This invention discloses an
artificial intelligence-based method for monitoring soil
erosion risk. To address the problems of untimely identification of soil
erosion risk, difficulty in quantifying disturbance information, and insufficient early warning accuracy within the responsibility area of production and construction projects, this invention acquires high-resolution
remote sensing images and divides the responsibility areas into prevention and control units.

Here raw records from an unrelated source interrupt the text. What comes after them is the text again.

-- ==== Sys2Proof/Decode.lean ====
section
/-! DEFINITION. Decoding and encoding (30_encoding.md R90 to R101, R120 to R123; 40_execution_cycle.md R143 to R146).
The opcode map is written page by page: one page for each high nibble of the opcode byte, one arm for each admitted opcode, and a last arm that refuses the rest by name. -/

namespace Sys2Proof

/-- Why bytes are no instruction. The first three are `Fault(InvalidOpcode)` of the machine (60_exceptions.md R421). -/
inductive DecodeError where
  /-- The first byte is refused (30_encoding.md R120). -/
  | refusedOpcode (op : Byte)
  /-- The ModR/M reg field is refused for this opcode (30_encoding.md R121). -/
  | refusedExtension (op : Byte) (n : BitVec 3)
  /-- A repeat prefix before a byte it is not admitted with (30_encoding.md R121, R123). -/
  | refusedPair (first second : Byte)
  /-- The list of bytes ends inside the instruction. The machine always fetches enough bytes, so it never meets this. -/
  | truncated
  deriving DecidableEq, Repr

/-- What a decoding step answers: a value and the bytes not yet used, or a refusal by name. -/
abbrev Parsed (α : Type) := Except DecodeError (α × List Byte)

/-- Goes on with the value and the remaining bytes of a step that answered. -/
def Parsed.andThen {α β : Type} (p : Parsed α) (f : α → List Byte → Parsed β) : Parsed β :=
  match p with
  | .error e => .error e
  | .ok (a, bs) => f a bs

/-! ## Registers (10_state.md R22, R23, R31) -/

/-- `r16[i]` (10_state.md R22). -/
def Reg16.ofBits (n : BitVec 3) : Reg16 :=
  match n.toNat with
  | 0 => .ax | 1 => .cx | 2 => .dx | 3 => .bx | 4 => .sp | 5 => .bp | 6 => .si | _ => .di

/-- The number of a 16-bit register (10_state.md R22). -/
def Reg16.bits : Reg16 → BitVec 3
  | .ax => 0 | .cx => 1 | .dx => 2 | .bx => 3 | .sp => 4 | .bp => 5 | .si => 6 | .di => 7

/-- `r8[i]` (10_state.md R23). -/
def Reg8.ofBits (n : BitVec 3) : Reg8 :=
  match n.toNat with
  | 0 => .al | 1 => .cl | 2 => .dl | 3 => .bl | 4 => .ah | 5 => .ch | 6 => .dh | _ => .bh

/-- The number of an 8-bit register (10_state.md R23). -/
def Reg8.bits : Reg8 → BitVec 3
  | .al => 0 | .cl => 1 | .dl => 2 | .bl => 3 | .ah => 4 | .ch => 5 | .dh => 6 | .bh => 7

/-- The row of the effective-address table for an `rm` field (30_encoding.md R93). -/
def BaseIndex.ofBits (n : BitVec 3) : BaseIndex :=
  match n.toNat with
  | 0 => .bxSi | 1 => .bxDi | 2 => .bpSi | 3 => .bpDi | 4 => .si | 5 => .di | 6 => .bp | _ => .bx

/-- The `rm` field of a row of the effective-address table (30_encoding.md R93). -/
def BaseIndex.bits : BaseIndex → BitVec 3
  | .bxSi => 0 | .bxDi => 1 | .bpSi => 2 | .bpDi => 3 | .si => 4 | .di => 5 | .bp => 6 | .bx => 7

/-- The register operand renamed, memory kept. -/
def RegMem.map {α β : Type} (f : α → β) : RegMem α → RegMem β
  | .reg r => .reg (f r)
  | .mem m => .mem m
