-- ==== Sys2Proof/Machine/Flags.lean ====
section
/-! DEFINITION. FLAGS bit by bit (10_state.md R27 to R30), the flag arithmetic (41_alu_flags.md R170 to R178), the shifts and rotates (45_shift_rotate.md R270 to R277) and the conditions (48_control_transfer.md R344 to R360). -/

namespace Sys2Proof.Machine

/-! ## The flags of the FLAGS word -/

/-- The nine flags (10_state.md R27). -/
inductive Flag where
  | cf | pf | af | zf | sf | tf | intf | df | of
  deriving DecidableEq, Repr

/-- The bit number of a flag (10_state.md R27). `intf` is IF. -/
def Flag.bit : Flag → Nat
  | .cf => 0 | .pf => 2 | .af => 4 | .zf => 6 | .sf => 7
  | .tf => 8 | .intf => 9 | .df => 10 | .of => 11

/-- The word with only a flag's bit set. -/
def Flag.mask (f : Flag) : Word := (1 : Word) <<< f.bit

/-- `flag_get(bit)`. -/
def State.flag (s : State) (f : Flag) : Bool := (s.reg .flags).getLsbD f.bit

/-- `flag_set(bit, value)`: one flag, the others kept. -/
def State.setFlag (s : State) (f : Flag) (b : Bool) : State :=
  s.setReg .flags (if b then s.reg .flags ||| f.mask else s.reg .flags &&& ~~~f.mask)

/-- The six status flags a primitive returns (41_alu_flags.md R172). -/
structure Status where
  cf : Bool
  pf : Bool
  af : Bool
  zf : Bool
  sf : Bool
  of : Bool
  deriving DecidableEq, Repr

/-- PF, AF, ZF, SF and OF written, CF kept: INC and DEC (41_alu_flags.md R175). -/
def State.setStatusKeepCf (s : State) (x : Status) : State :=
  ((((s.setFlag .pf x.pf).setFlag .af x.af).setFlag .zf x.zf).setFlag .sf x.sf).setFlag .of x.of

/-- All six status flags written; TF, IF and DF kept (41_alu_flags.md R177). -/
def State.setStatus (s : State) (x : Status) : State :=
  (s.setFlag .cf x.cf).setStatusKeepCf x

/-! ## The primitives -/

/-- `parity8(v)`: the number of 1 bits among v[7:0] is even (41_alu_flags.md R171). -/
def parity8 {n : Nat} (v : BitVec n) : Bool :=
  ((List.range 8).countP fun i => v.getLsbD i) % 2 == 0

/-- A result with its status flags. -/
structure AluOut (n : Nat) where
  result : BitVec n
  status : Status
  deriving DecidableEq, Repr

/-- `ADD_N(a, b, c)` (41_alu_flags.md R172). -/
def addN {n : Nat} (a b : BitVec n) (c : Bool) : AluOut n :=
  let full := a.toNat + b.toNat + c.toNat
  let r := BitVec.ofNat n full
  { result := r
    status :=
      { cf := decide (full > 2 ^ n - 1)
        zf := r == 0
        sf := r.msb
        of := a.msb == b.msb && r.msb != a.msb
        pf := parity8 r
        af := decide (a.toNat % 16 + b.toNat % 16 + c.toNat > 15) } }

/-- `SUB_N(a, b, c)` (41_alu_flags.md R173). -/
def subN {n : Nat} (a b : BitVec n) (c : Bool) : AluOut n :=
  let r := BitVec.ofNat n (a.toNat + 2 ^ (n + 1) - b.toNat - c.toNat)
  { result := r
    status :=
      { cf := decide (b.toNat + c.toNat > a.toNat)
        zf := r == 0
        sf := r.msb
        of := a.msb != b.msb && r.msb != a.msb
        pf := parity8 r
        af := decide (b.toNat % 16 + c.toNat > a.toNat % 16) } }

/-- `LOGIC_N(r)` (41_alu_flags.md R174): AF is written 0. -/
def logicN {n : Nat} (r : BitVec n) : AluOut n :=
  { result := r
    status := { cf := false, of := false, af := false, zf := r == 0, sf := r.msb, pf := parity8 r } }

/-- `INC_N(a)`, whose CF its callers discard (41_alu_flags.md R175). -/
def incN {n : Nat} (a : BitVec n) : AluOut n := addN a 1 false

/-- `DEC_N(a)`, whose CF its callers discard (41_alu_flags.md R175). -/
def decN {n : Nat} (a : BitVec n) : AluOut n := subN a 1 false

/-- `NEG_N(a)` (41_alu_flags.md R176). -/
def negN {n : Nat} (a : BitVec n) : AluOut n := subN 0 a false

/-- The eight ALU operations, in the order of `k` (43_arithmetic.md R220). -/
inductive AluOp where
  | add | or | adc | sbb | and | sub | xor | cmp
  deriving DecidableEq, Repr

/-- The result and flags of an ALU operation, `c` being CF before the instruction (43_arithmetic.md R221 to R225; 44_logic.md R250 to R252). -/
def aluOut {n : Nat} (op : AluOp) (a b : BitVec n) (c : Bool) : AluOut n :=
  match op with
  | .add => addN a b false
  | .or => logicN (a ||| b)
  | .adc => addN a b c
  | .sbb => subN a b c
  | .and => logicN (a &&& b)
  | .sub => subN a b false
  | .xor => logicN (a ^^^ b)
  | .cmp => subN a b false

/-- CMP discards the result (43_arithmetic.md R225); the others write it. -/
def aluWrites : AluOp → Bool
  | .cmp => false
  | .add | .or | .adc | .sbb | .and | .sub | .xor => true

/-- One ALU instruction: read both operands, compute, write the destination, write the flags (43_arithmetic.md R220; 40_execution_cycle.md R152). -/
def State.alu (s : State) {n : Nat} (op : AluOp) (dst : Place n) (src : Source n) : State :=
  let out := aluOut op (s.valueOf dst) (src.value s) (s.flag .cf)
  let s1 := src.note (s.noteRead dst)
  let s2 := if aluWrites op then s1.writePlace dst out.result else s1
  s2.setStatus out.status

/-- TEST: AND that discards the result (44_logic.md R253). -/
def State.test (s : State) {n : Nat} (a : Place n) (b : Source n) : State :=
  (b.note (s.noteRead a)).setStatus (logicN (s.valueOf a &&& b.value s)).status

/-- INC (43_arithmetic.md R226, R227). -/
def State.inc (s : State) {n : Nat} (p : Place n) : State :=
  let out := incN (s.valueOf p)
  ((s.noteRead p).writePlace p out.result).setStatusKeepCf out.status

/-- DEC (43_arithmetic.md R228, R229). -/
def State.dec (s : State) {n : Nat} (p : Place n) : State :=
  let out := decN (s.valueOf p)
  ((s.noteRead p).writePlace p out.result).setStatusKeepCf out.status

/-- NEG (43_arithmetic.md R230). -/
def State.neg (s : State) {n : Nat} (p : Place n) : State :=
  let out := negN (s.valueOf p)
  ((s.noteRead p).writePlace p out.result).setStatus out.status

/-- NOT writes no flag (44_logic.md R254). -/
def State.not (s : State) {n : Nat} (p : Place n) : State :=
  (s.noteRead p).writePlace p (~~~s.valueOf p)

/-! ## Shifts and rotates (45_shift_rotate.md R270 to R277) -/

/-- The seven operations; `shl` is also SAL. -/
inductive ShiftOp where
  | rol | ror | rcl | rcr | shl | shr | sar
  deriving DecidableEq, Repr

/-- One one-bit step on the operand and CF (R271 to R277). -/
def shiftStep {n : Nat} (op : ShiftOp) (x : BitVec n) (cf : Bool) : BitVec n × Bool :=
  match op with
  | .rol => (x <<< 1 ||| BitVec.ofNat n x.msb.toNat, x.msb)
  | .ror => (x >>> 1 ||| BitVec.ofNat n (x.getLsbD 0).toNat <<< (n - 1), x.getLsbD 0)
  | .rcl => (x <<< 1 ||| BitVec.ofNat n cf.toNat, x.msb)
  | .rcr => (x >>> 1 ||| BitVec.ofNat n cf.toNat <<< (n - 1), x.getLsbD 0)
  | .shl => (x <<< 1, x.msb)
  | .shr => (x >>> 1, x.getLsbD 0)
  | .sar => (x >>> 1 ||| (x &&& BitVec.ofNat n 1 <<< (n - 1)), x.getLsbD 0)

/-- `count` one-bit steps (R270). -/
def shiftSteps {n : Nat} (op : ShiftOp) : Nat → BitVec n → Bool → BitVec n × Bool
  | 0, x, cf => (x, cf)
  | k + 1, x, cf => shiftSteps op k (shiftStep op x cf).1 (shiftStep op x cf).2

/-- OF after a count of 1: `a` is the operand and `c` CF before, `x` the result and `d` CF after (R271 to R277). -/
def shiftOf {n : Nat} (op : ShiftOp) (a : BitVec n) (c : Bool) (x : BitVec n) (d : Bool) : Bool :=
  match op with
  | .rol | .rcl | .shl => d ^^ x.msb
  | .ror => d ^^ a.msb
  | .rcr => a.msb ^^ c
  | .shr => a.msb
  | .sar => false

/-- Whether ZF, SF and PF come from the result: the shifts, not the rotates (10_state.md R28). -/
def shiftSetsZsp : ShiftOp → Bool
  | .rol | .ror | .rcl | .rcr => false
  | .shl | .shr | .sar => true

/-- One shift or rotate by `count`, not masked (R270). The operand is read and written back also when the count is 0, and then no flag changes. AF is kept, and OF unless the count is 1 (log 8). -/
def State.shift (s : State) {n : Nat} (op : ShiftOp) (p : Place n) (count : Nat) : State :=
  let a := s.valueOf p
  let c := s.flag .cf
  let out := shiftSteps op count a c
  let s1 := (s.noteRead p).writePlace p out.1
  if count = 0 then s1
  else
    let s2 := s1.setFlag .cf out.2
    let s3 :=
      if shiftSetsZsp op then
        ((s2.setFlag .zf (out.1 == 0)).setFlag .sf out.1.msb).setFlag .pf (parity8 out.1)
      else s2
    if count = 1 then s3.setFlag .of (shiftOf op a c out.1 out.2) else s3

/-- The count of the CL forms: the full 8-bit value of CL (R270). -/
def State.clCount (s : State) : Nat := (s.reg8 .cl).toNat

/-! ## Conditions (48_control_transfer.md R344 to R360) -/

/-- The sixteen conditions, in the order of `cc`. -/
inductive Cond where
  | o | no | b | nb | e | ne | be | a | s | ns | p | np | l | ge | le | g
  deriving DecidableEq, Repr

/-- Whether a condition holds (R345 to R360). -/
def State.cond (st : State) : Cond → Bool
  | .o => st.flag .of
  | .no => !st.flag .of
  | .b => st.flag .cf
  | .nb => !st.flag .cf
  | .e => st.flag .zf
  | .ne => !st.flag .zf
  | .be => st.flag .cf || st.flag .zf
  | .a => !st.flag .cf && !st.flag .zf
  | .s => st.flag .sf
  | .ns => !st.flag .sf
  | .p => st.flag .pf
  | .np => !st.flag .pf
  | .l => st.flag .sf != st.flag .of
  | .ge => st.flag .sf == st.flag .of
  | .le => st.flag .zf || st.flag .sf != st.flag .of
  | .g => !st.flag .zf && st.flag .sf == st.flag .of

end Sys2Proof.Machine
end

It utilizes a disturbance identification model to identify pixel-level
engineering disturbances and extract disturbance features such as disturbance
area ratio, disturbance morphology, and
spatial relationship between disturbances and drainage channels. Combining rainfall,
topography, soil,
vegetation, and soil and
water conservation measures data, it calculates
key factors such as rainfall erosivity,
vegetation cover management,
slope length and gradient, soil erodibility, and measure factors. These factors are then substituted into a modified general
soil loss equation to obtain baseline soil
erosion. The baseline soil erosion, disturbance features,
key factors, and rainfall forecast are input into a deep residual
network model to obtain target soil erosion
risk indicators. Finally, based on
risk classification thresholds, the
risk level of each prevention and control responsibility unit is output, achieving the technical effect of unit-scale soil erosion risk monitoring and early warning.